■ Work item ■
Return all of the records below verbatim.

■ Exercise data ■
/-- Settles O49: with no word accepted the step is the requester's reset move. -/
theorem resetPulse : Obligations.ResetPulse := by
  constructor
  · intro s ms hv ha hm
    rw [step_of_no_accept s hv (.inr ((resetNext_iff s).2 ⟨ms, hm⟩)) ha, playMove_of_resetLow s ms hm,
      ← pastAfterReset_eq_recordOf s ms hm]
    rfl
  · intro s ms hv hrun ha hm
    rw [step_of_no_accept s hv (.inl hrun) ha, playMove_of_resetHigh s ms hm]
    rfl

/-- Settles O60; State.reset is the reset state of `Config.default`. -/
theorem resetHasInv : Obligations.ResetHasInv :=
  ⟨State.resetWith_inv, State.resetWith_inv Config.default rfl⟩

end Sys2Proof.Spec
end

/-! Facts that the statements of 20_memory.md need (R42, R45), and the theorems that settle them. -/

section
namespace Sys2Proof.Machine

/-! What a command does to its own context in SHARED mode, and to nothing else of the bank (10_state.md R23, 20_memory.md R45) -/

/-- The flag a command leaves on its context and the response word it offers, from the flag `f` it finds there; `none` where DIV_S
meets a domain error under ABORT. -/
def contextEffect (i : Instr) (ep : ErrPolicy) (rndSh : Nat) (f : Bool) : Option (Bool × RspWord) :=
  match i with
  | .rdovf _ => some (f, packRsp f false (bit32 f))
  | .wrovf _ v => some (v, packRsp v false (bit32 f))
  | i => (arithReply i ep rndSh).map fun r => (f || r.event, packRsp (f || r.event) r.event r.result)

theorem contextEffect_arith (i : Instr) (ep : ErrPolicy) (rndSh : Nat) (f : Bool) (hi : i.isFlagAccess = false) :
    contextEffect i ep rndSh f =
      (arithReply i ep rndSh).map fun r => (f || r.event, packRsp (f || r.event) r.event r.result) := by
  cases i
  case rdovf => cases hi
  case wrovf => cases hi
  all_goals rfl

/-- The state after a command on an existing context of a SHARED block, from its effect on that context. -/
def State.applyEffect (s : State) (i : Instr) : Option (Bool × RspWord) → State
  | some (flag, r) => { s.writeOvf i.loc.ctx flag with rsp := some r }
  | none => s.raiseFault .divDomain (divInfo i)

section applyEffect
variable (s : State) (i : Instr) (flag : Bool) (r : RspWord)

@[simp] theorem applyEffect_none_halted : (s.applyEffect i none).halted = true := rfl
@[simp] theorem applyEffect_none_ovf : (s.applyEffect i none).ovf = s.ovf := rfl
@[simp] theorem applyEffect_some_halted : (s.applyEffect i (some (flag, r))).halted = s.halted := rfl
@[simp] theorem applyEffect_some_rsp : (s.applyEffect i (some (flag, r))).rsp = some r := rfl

■ Exercise answer ■
/-- Settles O49: with no word accepted the step is the requester's reset move. -/
theorem resetPulse : Obligations.ResetPulse := by
  constructor
  · intro s ms hv ha hm
    rw [step_of_no_accept s hv (.inr ((resetNext_iff s).2 ⟨ms, hm⟩)) ha, playMove_of_resetLow s ms hm,
      ← pastAfterReset_eq_recordOf s ms hm]
    rfl
  · intro s ms hv hrun ha hm
    rw [step_of_no_accept s hv (.inl hrun) ha, playMove_of_resetHigh s ms hm]
    rfl

/-- Settles O60; State.reset is the reset state of `Config.default`. -/
theorem resetHasInv : Obligations.ResetHasInv :=
  ⟨State.resetWith_inv, State.resetWith_inv Config.default rfl⟩

end Sys2Proof.Spec
end

/-! Facts that the statements of 20_memory.md need (R42, R45), and the theorems that settle them. -/

section
namespace Sys2Proof.Machine

/-! What a command does to its own context in SHARED mode, and to nothing else of the bank (10_state.md R23, 20_memory.md R45) -/

/-- The flag a command leaves on its context and the response word it offers, from the flag `f` it finds there; `none` where DIV_S
meets a domain error under ABORT. -/
def contextEffect (i : Instr) (ep : ErrPolicy) (rndSh : Nat) (f : Bool) : Option (Bool × RspWord) :=
  match i with
  | .rdovf _ => some (f, packRsp f false (bit32 f))
  | .wrovf _ v => some (v, packRsp v false (bit32 f))
  | i => (arithReply i ep rndSh).map fun r => (f || r.event, packRsp (f || r.event) r.event r.result)

theorem contextEffect_arith (i : Instr) (ep : ErrPolicy) (rndSh : Nat) (f : Bool) (hi : i.isFlagAccess = false) :
    contextEffect i ep rndSh f =
      (arithReply i ep rndSh).map fun r => (f || r.event, packRsp (f || r.event) r.event r.result) := by
  cases i
  case rdovf => cases hi
  case wrovf => cases hi
  all_goals rfl

/-- The state after a command on an existing context of a SHARED block, from its effect on that context. -/
def State.applyEffect (s : State) (i : Instr) : Option (Bool × RspWord) → State
  | some (flag, r) => { s.writeOvf i.loc.ctx flag with rsp := some r }
  | none => s.raiseFault .divDomain (divInfo i)

section applyEffect
variable (s : State) (i : Instr) (flag : Bool) (r : RspWord)

@[simp] theorem applyEffect_none_halted : (s.applyEffect i none).halted = true := rfl
@[simp] theorem applyEffect_none_ovf : (s.applyEffect i none).ovf = s.ovf := rfl
@[simp] theorem applyEffect_some_halted : (s.applyEffect i (some (flag, r))).halted = s.halted := rfl
@[simp] theorem applyEffect_some_rsp : (s.applyEffect i (some (flag, r))).rsp = some r := rfl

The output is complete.